- ASSIGNED TASK -
Set every line of the listing down again, keeping it identical.

● ● ● ●

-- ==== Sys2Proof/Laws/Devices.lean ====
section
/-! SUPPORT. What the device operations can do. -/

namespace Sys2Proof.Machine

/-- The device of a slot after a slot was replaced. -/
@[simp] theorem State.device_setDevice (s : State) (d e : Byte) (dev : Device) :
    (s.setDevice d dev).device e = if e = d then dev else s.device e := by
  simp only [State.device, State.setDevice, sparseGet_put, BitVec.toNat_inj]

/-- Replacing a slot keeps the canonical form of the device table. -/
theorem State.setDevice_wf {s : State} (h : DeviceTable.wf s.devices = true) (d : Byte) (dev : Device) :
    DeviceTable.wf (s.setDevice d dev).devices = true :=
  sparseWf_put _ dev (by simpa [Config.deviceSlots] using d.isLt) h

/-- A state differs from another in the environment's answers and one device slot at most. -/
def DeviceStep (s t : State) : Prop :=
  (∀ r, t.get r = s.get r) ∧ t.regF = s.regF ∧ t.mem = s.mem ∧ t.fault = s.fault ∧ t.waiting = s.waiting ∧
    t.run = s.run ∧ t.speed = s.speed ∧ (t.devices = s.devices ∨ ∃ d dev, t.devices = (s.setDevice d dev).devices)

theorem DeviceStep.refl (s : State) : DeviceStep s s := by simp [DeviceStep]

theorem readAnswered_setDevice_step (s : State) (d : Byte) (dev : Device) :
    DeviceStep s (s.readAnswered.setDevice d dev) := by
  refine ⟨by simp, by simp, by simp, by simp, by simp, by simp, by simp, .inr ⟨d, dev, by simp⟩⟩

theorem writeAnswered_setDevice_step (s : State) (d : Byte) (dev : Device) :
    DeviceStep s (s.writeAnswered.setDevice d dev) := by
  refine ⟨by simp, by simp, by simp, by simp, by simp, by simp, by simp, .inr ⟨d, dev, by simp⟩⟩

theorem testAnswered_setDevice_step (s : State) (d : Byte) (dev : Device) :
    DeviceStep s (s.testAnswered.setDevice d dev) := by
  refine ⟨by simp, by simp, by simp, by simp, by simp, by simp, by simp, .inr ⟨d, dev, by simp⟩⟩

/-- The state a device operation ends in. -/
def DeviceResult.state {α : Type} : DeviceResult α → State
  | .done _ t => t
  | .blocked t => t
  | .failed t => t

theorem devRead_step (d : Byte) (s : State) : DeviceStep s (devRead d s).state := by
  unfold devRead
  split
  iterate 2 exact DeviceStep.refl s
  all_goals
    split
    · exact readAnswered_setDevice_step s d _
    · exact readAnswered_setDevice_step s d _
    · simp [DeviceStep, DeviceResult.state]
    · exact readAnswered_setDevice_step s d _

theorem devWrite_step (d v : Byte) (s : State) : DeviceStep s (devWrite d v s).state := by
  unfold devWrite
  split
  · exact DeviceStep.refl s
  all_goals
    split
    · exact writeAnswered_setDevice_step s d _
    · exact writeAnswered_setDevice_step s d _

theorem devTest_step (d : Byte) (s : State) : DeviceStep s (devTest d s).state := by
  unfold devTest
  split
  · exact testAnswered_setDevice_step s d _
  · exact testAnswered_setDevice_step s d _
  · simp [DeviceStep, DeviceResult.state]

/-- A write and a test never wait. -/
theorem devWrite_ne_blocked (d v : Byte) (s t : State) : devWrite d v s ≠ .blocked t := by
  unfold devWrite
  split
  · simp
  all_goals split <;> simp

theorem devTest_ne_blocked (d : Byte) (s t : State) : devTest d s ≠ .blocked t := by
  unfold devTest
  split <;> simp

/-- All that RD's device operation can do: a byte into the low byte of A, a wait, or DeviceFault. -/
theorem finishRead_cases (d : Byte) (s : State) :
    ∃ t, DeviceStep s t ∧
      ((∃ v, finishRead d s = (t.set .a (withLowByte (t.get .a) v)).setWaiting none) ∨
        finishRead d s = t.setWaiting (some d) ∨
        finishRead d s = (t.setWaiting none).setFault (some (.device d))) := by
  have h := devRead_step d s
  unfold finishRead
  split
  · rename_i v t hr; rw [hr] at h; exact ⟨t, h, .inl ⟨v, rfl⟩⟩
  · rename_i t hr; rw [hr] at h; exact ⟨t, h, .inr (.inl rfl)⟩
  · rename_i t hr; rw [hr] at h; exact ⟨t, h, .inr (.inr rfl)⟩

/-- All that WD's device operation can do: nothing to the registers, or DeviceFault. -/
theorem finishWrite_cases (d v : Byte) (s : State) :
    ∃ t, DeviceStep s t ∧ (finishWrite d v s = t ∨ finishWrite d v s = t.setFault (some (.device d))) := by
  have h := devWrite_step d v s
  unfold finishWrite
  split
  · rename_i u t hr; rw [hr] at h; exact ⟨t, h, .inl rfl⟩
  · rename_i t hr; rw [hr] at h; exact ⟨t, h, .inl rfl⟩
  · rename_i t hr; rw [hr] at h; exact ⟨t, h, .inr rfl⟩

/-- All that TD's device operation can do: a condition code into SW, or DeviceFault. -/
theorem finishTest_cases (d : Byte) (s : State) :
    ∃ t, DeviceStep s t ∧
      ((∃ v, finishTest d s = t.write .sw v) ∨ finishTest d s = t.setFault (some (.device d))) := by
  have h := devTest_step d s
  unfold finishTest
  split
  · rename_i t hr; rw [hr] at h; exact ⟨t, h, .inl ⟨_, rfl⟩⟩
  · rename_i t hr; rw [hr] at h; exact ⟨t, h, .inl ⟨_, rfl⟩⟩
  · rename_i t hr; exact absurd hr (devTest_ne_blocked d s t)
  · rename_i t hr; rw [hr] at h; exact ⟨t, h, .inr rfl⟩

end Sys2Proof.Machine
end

● ● ● ●

- OUTPUT OF THE TASK -
-- ==== Sys2Proof/Laws/Devices.lean ====
section
/-! SUPPORT. What the device operations can do. -/

namespace Sys2Proof.Machine

/-- The device of a slot after a slot was replaced. -/
@[simp] theorem State.device_setDevice (s : State) (d e : Byte) (dev : Device) :
    (s.setDevice d dev).device e = if e = d then dev else s.device e := by
  simp only [State.device, State.setDevice, sparseGet_put, BitVec.toNat_inj]

/-- Replacing a slot keeps the canonical form of the device table. -/
theorem State.setDevice_wf {s : State} (h : DeviceTable.wf s.devices = true) (d : Byte) (dev : Device) :
    DeviceTable.wf (s.setDevice d dev).devices = true :=
  sparseWf_put _ dev (by simpa [Config.deviceSlots] using d.isLt) h

/-- A state differs from another in the environment's answers and one device slot at most. -/
def DeviceStep (s t : State) : Prop :=
  (∀ r, t.get r = s.get r) ∧ t.regF = s.regF ∧ t.mem = s.mem ∧ t.fault = s.fault ∧ t.waiting = s.waiting ∧
    t.run = s.run ∧ t.speed = s.speed ∧ (t.devices = s.devices ∨ ∃ d dev, t.devices = (s.setDevice d dev).devices)

theorem DeviceStep.refl (s : State) : DeviceStep s s := by simp [DeviceStep]

theorem readAnswered_setDevice_step (s : State) (d : Byte) (dev : Device) :
    DeviceStep s (s.readAnswered.setDevice d dev) := by
  refine ⟨by simp, by simp, by simp, by simp, by simp, by simp, by simp, .inr ⟨d, dev, by simp⟩⟩

theorem writeAnswered_setDevice_step (s : State) (d : Byte) (dev : Device) :
    DeviceStep s (s.writeAnswered.setDevice d dev) := by
  refine ⟨by simp, by simp, by simp, by simp, by simp, by simp, by simp, .inr ⟨d, dev, by simp⟩⟩

theorem testAnswered_setDevice_step (s : State) (d : Byte) (dev : Device) :
    DeviceStep s (s.testAnswered.setDevice d dev) := by
  refine ⟨by simp, by simp, by simp, by simp, by simp, by simp, by simp, .inr ⟨d, dev, by simp⟩⟩

/-- The state a device operation ends in. -/
def DeviceResult.state {α : Type} : DeviceResult α → State
  | .done _ t => t
  | .blocked t => t
  | .failed t => t

theorem devRead_step (d : Byte) (s : State) : DeviceStep s (devRead d s).state := by
  unfold devRead
  split
  iterate 2 exact DeviceStep.refl s
  all_goals
    split
    · exact readAnswered_setDevice_step s d _
    · exact readAnswered_setDevice_step s d _
    · simp [DeviceStep, DeviceResult.state]
    · exact readAnswered_setDevice_step s d _

theorem devWrite_step (d v : Byte) (s : State) : DeviceStep s (devWrite d v s).state := by
  unfold devWrite
  split
  · exact DeviceStep.refl s
  all_goals
    split
    · exact writeAnswered_setDevice_step s d _
    · exact writeAnswered_setDevice_step s d _

theorem devTest_step (d : Byte) (s : State) : DeviceStep s (devTest d s).state := by
  unfold devTest
  split
  · exact testAnswered_setDevice_step s d _
  · exact testAnswered_setDevice_step s d _
  · simp [DeviceStep, DeviceResult.state]

/-- A write and a test never wait. -/
theorem devWrite_ne_blocked (d v : Byte) (s t : State) : devWrite d v s ≠ .blocked t := by
  unfold devWrite
  split
  · simp
  all_goals split <;> simp

theorem devTest_ne_blocked (d : Byte) (s t : State) : devTest d s ≠ .blocked t := by
  unfold devTest
  split <;> simp

/-- All that RD's device operation can do: a byte into the low byte of A, a wait, or DeviceFault. -/
theorem finishRead_cases (d : Byte) (s : State) :
    ∃ t, DeviceStep s t ∧
      ((∃ v, finishRead d s = (t.set .a (withLowByte (t.get .a) v)).setWaiting none) ∨
        finishRead d s = t.setWaiting (some d) ∨
        finishRead d s = (t.setWaiting none).setFault (some (.device d))) := by
  have h := devRead_step d s
  unfold finishRead
  split
  · rename_i v t hr; rw [hr] at h; exact ⟨t, h, .inl ⟨v, rfl⟩⟩
  · rename_i t hr; rw [hr] at h; exact ⟨t, h, .inr (.inl rfl)⟩
  · rename_i t hr; rw [hr] at h; exact ⟨t, h, .inr (.inr rfl)⟩

/-- All that WD's device operation can do: nothing to the registers, or DeviceFault. -/
theorem finishWrite_cases (d v : Byte) (s : State) :
    ∃ t, DeviceStep s t ∧ (finishWrite d v s = t ∨ finishWrite d v s = t.setFault (some (.device d))) := by
  have h := devWrite_step d v s
  unfold finishWrite
  split
  · rename_i u t hr; rw [hr] at h; exact ⟨t, h, .inl rfl⟩
  · rename_i t hr; rw [hr] at h; exact ⟨t, h, .inl rfl⟩
  · rename_i t hr; rw [hr] at h; exact ⟨t, h, .inr rfl⟩

/-- All that TD's device operation can do: a condition code into SW, or DeviceFault. -/
theorem finishTest_cases (d : Byte) (s : State) :
    ∃ t, DeviceStep s t ∧
      ((∃ v, finishTest d s = t.write .sw v) ∨ finishTest d s = t.setFault (some (.device d))) := by
  have h := devTest_step d s
  unfold finishTest
  split
  · rename_i t hr; rw [hr] at h; exact ⟨t, h, .inl ⟨_, rfl⟩⟩
  · rename_i t hr; rw [hr] at h; exact ⟨t, h, .inl ⟨_, rfl⟩⟩
  · rename_i t hr; exact absurd hr (devTest_ne_blocked d s t)
  · rename_i t hr; rw [hr] at h; exact ⟨t, h, .inr rfl⟩

end Sys2Proof.Machine
end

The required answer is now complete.